Using LINQ UnionBy To Merge Collections
[C#, .NET, LINQ]
In the post Set Operations With LINQ, we looked at how to use LINQ
Union
to merge two collections into a third collection.
This normally is pretty straightforward when both collections have heterogeneous types, such as primitives or simple classes, where the logic to merge is straightforward.
Sometimes, however, you are presented with a situation where you need to tell the runtime what you mean when you want two collections merged.

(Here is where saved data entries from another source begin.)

-- ==== Sys2Proof/Machine/Pack.lean ====
section
/-! DEFINITION. The pack (08 R176 to R194): stacks, PUSH, POP, DROP, WAIT, NOP, completion, spill and
refill, the GEN change, configuration writes. -/

namespace Sys2Proof.Machine

/-! ### Parts and registers -/

/-- Memory-side die of a tent's stack. -/
def pckDie (t : Nat) : Nat := 2 + t / 4096
/-- A pack register of a die. -/
def pckReg (die o : Nat) : Nat := dieReg die (0x800_0000 + o)

/-- Bytes of the HBM part (false) or of the LPDDR part (true) of a stack. -/
def Dev.partCap (d : Dev) (t : Nat) (lp : Bool) : Nat :=
  d.regF (pckReg (pckDie t) 4) (if lp then 8 else 0) 8 * 2 ^ 20

/-- Base of a part (R176). -/
def Dev.partBase (d : Dev) (t : Nat) (lp : Bool) : Nat :=
  d.reg (pckReg (pckDie t) (if lp then 0x10 else 8)) + t * d.partCap t lp

/-- A stack. -/
def Dev.stack (d : Dev) (t : Nat) : Stack := (d.tent t).stack
/-- Change it. -/
def Dev.modStack (d : Dev) (t : Nat) (f : Stack → Stack) : Dev := d.modTent t fun x => { x with stack := f x.stack }

/-- Bytes held in a part. -/
def Stack.used (s : Stack) (lp : Bool) : Nat := ((s.frames.filter fun f => f.spilled == lp).map (·.size)).sum
/-- The frames of a part, bottom first. -/
def Stack.inPart (s : Stack) (lp : Bool) : List Frame := s.frames.filter fun f => f.spilled == lp

/-- Bytes of the frame of a command (R179). -/
def frameSize (c : Cmd) : Nat :=
  64 + 64 * ((cmdB c 12 4 + 63) / 64) + 64 * ((cmdB c 20 4 + 63) / 64)

/-- A range of a part, whose HBM side is used as a ring, as one or two address ranges. -/
def ringPieces (base cap off n : Nat) : List (Nat × Nat) :=
  if off + n ≤ cap then [(base + off, n)] else [(base + off, cap - off), (base, n - (cap - off))]

/-- The request of the pack engine: the world of the tent's mover (R180). -/
def Dev.pckReq (d : Dev) (t : Nat) : MemReq :=
  ⟨.master (.pack (BitVec.ofNat 14 t)), d.job, d.blkSecure t 4⟩

/-- Read pieces of memory; a status other than OK is the fault UNCORR or REFUSED. -/
def packRead (t : Nat) : List (Nat × Nat) → Eng (List Byte)
  | [] => pure []
  | (a, n) :: ps => do
    let r ← askDev fun d => d.memRead (d.pckReq t) a n
    onDev fun _ => r.2
    need (r.1.status == 0) (if r.1.status = 2 then 0x21 else 0x20) a
    let rest ← packRead t ps
    return r.1.data ++ rest

/-- Write pieces of memory. -/
def packWrite (t : Nat) : List (Nat × Nat) → List Byte → Eng Unit
  | [], _ => pure ()
  | (a, n) :: ps, bs => do
    let r ← askDev fun d => d.memWrite (d.pckReq t) a (bs.take n)
    onDev fun _ => r.2
    need (r.1 == 0) (if r.1 = 2 then 0x21 else 0x20) a
    packWrite t ps (bs.drop n)

/-- Where a frame's bytes [o, o + n) lie. -/
def Dev.framePieces (d : Dev) (t : Nat) (f : Frame) (o n : Nat) : List (Nat × Nat) :=
  let cap := d.partCap t f.spilled
  ringPieces (d.partBase t f.spilled) cap ((f.off + o) % max 1 cap) n

/-! ### Push checks (Table 8.6) -/

/-- The bits each opcode uses (Table 8.4). -/
def pckUsed (op : Nat) : List (Nat × Nat) :=
  [(0, 5), (8, 6), (16, 16)] ++
    match op with
    | 1 => [(32, 32), (64, 17), (96, 17), (128, 17), (160, 17), (192, 1)]
    | 2 => [(32, 32), (64, 17), (96, 17), (128, 17), (160, 17), (192, 1)]
    | 3 => [(32, 32), (96, 17), (160, 17), (192, 1)]
    | 4 => [(32, 16)]
    | _ => []

/-- Checks of a push. -/
def pckPushCause (c : Cmd) : Nat :=
  let op := cmdOp c
  let l0 := cmdB c 12 4
  let l1 := cmdB c 20 4
  let part (o l : Nat) : Bool := decide (o % 16 ≠ 0) || decide (o + l > padLen)
  firstCause [
    (decide (4 < op), 0x01),
    (reservedSet c (pckUsed op), 0x02),
    ((op == 1 || op == 2 || op == 3) &&
      (l0 == 0 || decide (l0 > 98304) || decide (l1 > 98304) || l0 % 16 != 0 || l1 % 16 != 0 ||
        (op != 3 && (part (cmdB c 8 4) l0 || part (cmdB c 16 4) l1))), 0x03),
    (op == 4 && cmdWaitN c == 0, 0x07)]

/-! ### Faults (R185) -/

/-- Record a fault: PCK_ERR keeps the first since the strike; the step is CONTAINED; the stack stops. -/
def Dev.pckRecord (d : Dev) (t op tag cause addr : Nat) : Dev :=
  let die := pckDie t
  let d1 := if d.reg (pckReg die 0x20) = 0 then
      (d.setReg (pckReg die 0x20) (cause + op * 2 ^ 8 + tag * 2 ^ 16)).setReg (pckReg die 0x24) t
    else d
  (d1.dieErr die 0 6 clsContained cause { op := op, tag := tag, addr := addr, spec := t }).modStack t fun s =>
    { s with stopped := true }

For example, take this type, which is some sort of register that collects a spy’s name and how old they were when the collection was taken.
public record Agent
{
public required string Name { get; init; }
public required int Age { get; init; }
}
We then have a register as of the year 1980
Agent[] agents1980 =
[
new() { Name = "James Bond", Age = 40 },
new() { Name = "Jason Bourne", Age = 37 },
new() { Name = "Evelyn Salt", Age = 28 },
new() { Name = "Ros Myers", Age = 25 },
];
We then have a second register as of the year 1990, 10 years later.
Agent[] agents1990 =
[
new() { Name = "James Bond", Age = 50 },
new() { Name = "Jason Bourne", Age = 45 },
new() { Name = "Evelyn Salt", Age = 35 },
new() { Name = "Ros Myers", Age = 30 },
new() { Name = "Ethan Hunt", Age = 40 },
new() { Name = "Benji Dunn", Age = 30 },
new() { Name = "Luther Stickell", Age = 37 },
];
We then write a program to Union these and print the results.
// Union both lists
var allAgents = agents1990.Union(agents1980).ToList();
// Print to console
allAgents.ForEach(x => Console.WriteLine($"Agent: {x.Name}, Age: {x.Age}"));
You should see the following:
Agent: James Bond, Age: 50
Agent: Jason Bourne, Age: 45
Agent: Evelyn Salt, Age: 35
Agent: Ros Myers, Age: 30
Agent: Ethan Hunt, Age: 40
Agent: Benji Dunn, Age: 30
Agent: Luther Stickell, Age: 37
Agent: James Bond, Age: 40
Agent: Jason Bourne, Age: 37
Agent: Evelyn Salt, Age: 28
Agent: Ros Myers, Age: 25
Here, we can see that the runtime has simply merged both collections. This is technically correct, as both were separate collections, but it is also incorrect because we have repeating agents—they are the same agents, just 10 years older.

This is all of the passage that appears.